While government assists other sectors by providing them tax incentives, subsidies and other facilities when they set-up infrastructure in Special Economic Zones (SEZ) or designated food parks; in case of milk processing, due to the perishable nature of commodity, it is not possible for dairy companies to establish their infrastructure in such designated places and they are forced to set up units near to milk producing region. Therefore ultimately it is the dairy farmers, who are deprived of the various benefits provided by government.
We therefore suggest providing subsidy on capital cost incurred by dairy companies for following activities:
Installation of modern equipment for milk procurement like bulk milk chilling units, automatic milk collection systems, etc.
Milk & milk product distribution infrastructure like warehouses, cold-rooms, deep-freezers, refrigerators, etc.
We recommend that the government should provide minimum 30% of the capital cost in form of subsidies for above activities, in order to motivate dairy companies to expand their processing & cold chain infrastructure.
6. Classifying advances to dairy companies under priority sector lending
We wish to draw your kind attention to one of the policy anomalies of lending by the Reserve Bank of India and seek your help in solving one of our major problems related to financing to dairy companies.
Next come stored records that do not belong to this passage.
/-! ## The register window -/

/-- R65, R67, R104, R106, R199, R201 to R205, R215: the register window and the driven lines. Writes of CONTROL with RESET 0,
ADMIN_BASE and INTR: the base is taken, in whole or in one half, while ENABLE is 0, no command is in progress and ADMIN_FAULT
is clear, without its bits below 4096, and every admin index then starts again; each vector takes its mask, and one left
unmasked with its pending bit set sends its message; other writes have no effect. A read of 32 bits returns each register, 0
while READY is 0 but for STATUS; a narrower one the bytes of that; one that is not aligned or spans two registers 0. The access
signals are driven while an access is in flight, in two phases, and REQ, GNT and BRST by the mode and the ownership state;
reads and driven levels are functions of the state (log entry 26). That a read of 8 bytes at 0x10 returns 0 is the model's
choice, log entry 33. -/
def Obligations.RegisterWritesAct : Prop :=
  (∀ (s : State) (off size : Nat) (v : BitVec 64), exec (.noRegisterWrite off size v) s = .next s) ∧
  (∀ s : State, s.ready = true →
    (∀ b, exec (.enable b) s = .next { s with enable := b }) ∧
    (∀ word, exec (.intr word) s = .next { s with
      vectors := Vector.ofFn fun k : VectorId =>
        if word.getLsbD k.val then { s.vector k with masked := true }
        else if (s.vector k).waiting then
          { masked := false, waiting := false, messages := (s.vector k).messages + 1 }
        else { s.vector k with masked := false } }) ∧
    (s.enable = false → s.admin.progress = .idle → s.admin.fault = false →
      let rings (base : HostAddr) : State := { s with admin := { s.admin with
        ring := { sqBase := base, sqSize := 32, cqBase := hostAdd base 1024, cqSize := 32, sqHead := 0, sqTail := 0,
                  cqHead := 0, cqTail := 0, unconsumed := 0, phase := true } } }
      (∀ v : BitVec 64, exec (.adminBase (.full v)) s = .next (rings (v &&& ~~~0xFFF))) ∧
      (∀ v : BitVec 32, exec (.adminBase (.low v)) s =
        .next (rings ((s.admin.ring.sqBase.extractLsb' 32 32 ++ v) &&& ~~~0xFFF))) ∧
      (∀ v : BitVec 32, exec (.adminBase (.high v)) s =
        .next (rings ((v ++ s.admin.ring.sqBase.extractLsb' 0 32) &&& ~~~0xFFF)))) ∧
    (s.enable = true ∨ s.admin.progress ≠ .idle ∨ s.admin.fault = true → ∀ w, exec (.adminBase w) s = .next s)) ∧
  (∀ s : State,
    let shown (w : BitVec 32) : BitVec 64 := if s.ready then w.setWidth 64 else 0
    let indices (head tail : Nat) : BitVec 32 := BitVec.ofNat 16 tail ++ BitVec.ofNat 16 head
    readRegister s 0x00 4 = shown (if s.enable then 1 else 0) ∧
    readRegister s 0x04 4 = (if s.ready then 1 else 0) ||| (match s.cause with
        | .powerOn => 0
        | .hostRequest => 0x10
        | .linkReset => 0x20) ||| (if s.admin.fault then 0x100 else 0) ||| (if s.events.fault then 0x200 else 0) ∧
    readRegister s 0x08 4 = shown (s.admin.ring.sqBase.extractLsb' 0 32) ∧
    readRegister s 0x0C 4 = shown (s.admin.ring.sqBase.extractLsb' 32 32) ∧
    readRegister s 0x08 8 = (if s.ready then s.admin.ring.sqBase else 0) ∧
    (∀ i : Fin 64, (readRegister s 0x10 4).getLsbD i.val = (s.ready && (List.finRange 6).any fun v : VectorId =>
      i.val == v.val && (s.vector v).masked || i.val == 16 + v.val && (s.vector v).waiting)) ∧
    readRegister s 0x20 4 = shown (indices s.admin.ring.sqHead s.admin.ring.cqTail) ∧
    readRegister s 0x24 4 = shown (if s.events.size = 0 then 0 else indices 0 s.events.tail) ∧
    (∀ c : ChanId, readRegister s (0x28 + 4 * c.val) 4 = shown (match (s.chan c).rings with
      | some r => indices r.sqHead r.cqTail
      | none => 0)) ∧
    (∀ off, off ∉ [0x00, 0x04, 0x08, 0x0C, 0x10, 0x20, 0x24, 0x28, 0x2C, 0x30, 0x34] → readRegister s off 4 = 0) ∧
    (∀ off size, size = 1 ∨ size = 2 → off % size = 0 → readRegister s off size =
      ((readRegister s (off - off % 4) 4).extractLsb' (8 * (off % 4)) (8 * size)).setWidth 64) ∧
    (∀ off size, 0 < size → off % size ≠ 0 ∨ size = 8 ∧ off ≠ 0x08 → readRegister s off size = 0)) ∧
  ∀ s : State,
    let idle : AccessSignals :=
      { xa := none, ll := none, ul := none, wrt := none, astb := none, dstb := none, lel := none, leu := none }
    (s.arb.inflight = none → ∀ ph, accessSignals s ph = idle) ∧
    (∀ f, s.arb.inflight = some f →
      let write : Bool := f.purpose.isWrite
      accessSignals s .address = { idle with
        xa := some (f.addr.extractLsb' 16 8), ll := some (f.addr.extractLsb' 0 8), ul := some (f.addr.extractLsb' 8 8),
        wrt := some write, astb := some true, dstb := some false, lel := some false, leu := some false } ∧
      accessSignals s .data = {
        xa := some (f.addr.extractLsb' 16 8), wrt := some write, astb := some false, dstb := some true, lel := some true,
        leu := some (f.region.width == .w16), ll := f.value.map fun v => v.extractLsb' 0 8,
        ul := if f.region.width = .w16 then f.value.map fun v => v.extractLsb' 8 8 else none }) ∧
    reqDriven s = (if s.own.mode = .guest then
      some (decide (s.own.state = .holding ∨ s.own.state = .settling ∨ s.own.state = .requesting)) else none) ∧
    gntDriven s = (if s.own.mode = .master then some (decide (s.own.state = .granted)) else none) ∧
    brstDriven s = decide (s.own.state = .pulsing)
Dairy companies have to store the dry milk powder for a longer period to take care of seasonal fluctuations, however, for making payments to the farmers, they require working capital facilities. Further, in order to modernise their plants and also to manufacture new value-added products at low cost, the dairy companies also expand / construct new capacities for which they need term loan facilities. They stock the excess production for marketing across India and export outside India and thus, have working capital requirements.
The Reserve Bank of India focusses on the “priority sector” for its lending as those sectors that impact large sections of the populations, the weaker sections and sectors which are employment-intensive. However, when it comes to disbursement of short- term and long-term loans for dairy companies, our activities are not treated as “priority sector” category for direct finance to agriculture.
The Reserve Bank of India vide circular No. RBI/2006-2007/358 dated 30-4-2007, as per clause I (1) and section I (1.2.2), has classified finance up to an aggregate amount of Rs one crore per borrower and one third in excess of Rs one crore per borrower given for dairying activities under direct finance to agriculture category. However, considering large operations of dairy companies, limit of Rs one crore is negligible. The limit should be removed to meet short-term and long-term funds requirements of dairy companies.
The entire finances to dairy companies should be treated as direct finances to farmers, covered under priority sector lending norms as these organisations have been created for the betterment of rural farmers and providing outlet and forward integration to farmers for their produce, having better price-realisation.
In view of the above, we suggest you to recommend the government and RBI to classify advances to dairy sector as priority sector at the earliest for the benefit of millions of farmers of India.
7. Assistance in R&D
We suggest that the government should give assistance to dairy companies who are undertaking research & development projects including development of new products & processes, which will aid the whole industry in generic manner.
This will help more money being spent on R&D, which is the need of the sector.
8. Assistance in export of consumer products
We suggest that the government should provide minimum 10% assistance for development of consumer dairy products with ”Made in India" brand abroad with stipulated conditions of quality, distribution infrastructure and track record.
This assistance should be for all promotions like exhibitions, advertisements abroad and super market promotions, road shows and other marketing activities carried out abroad.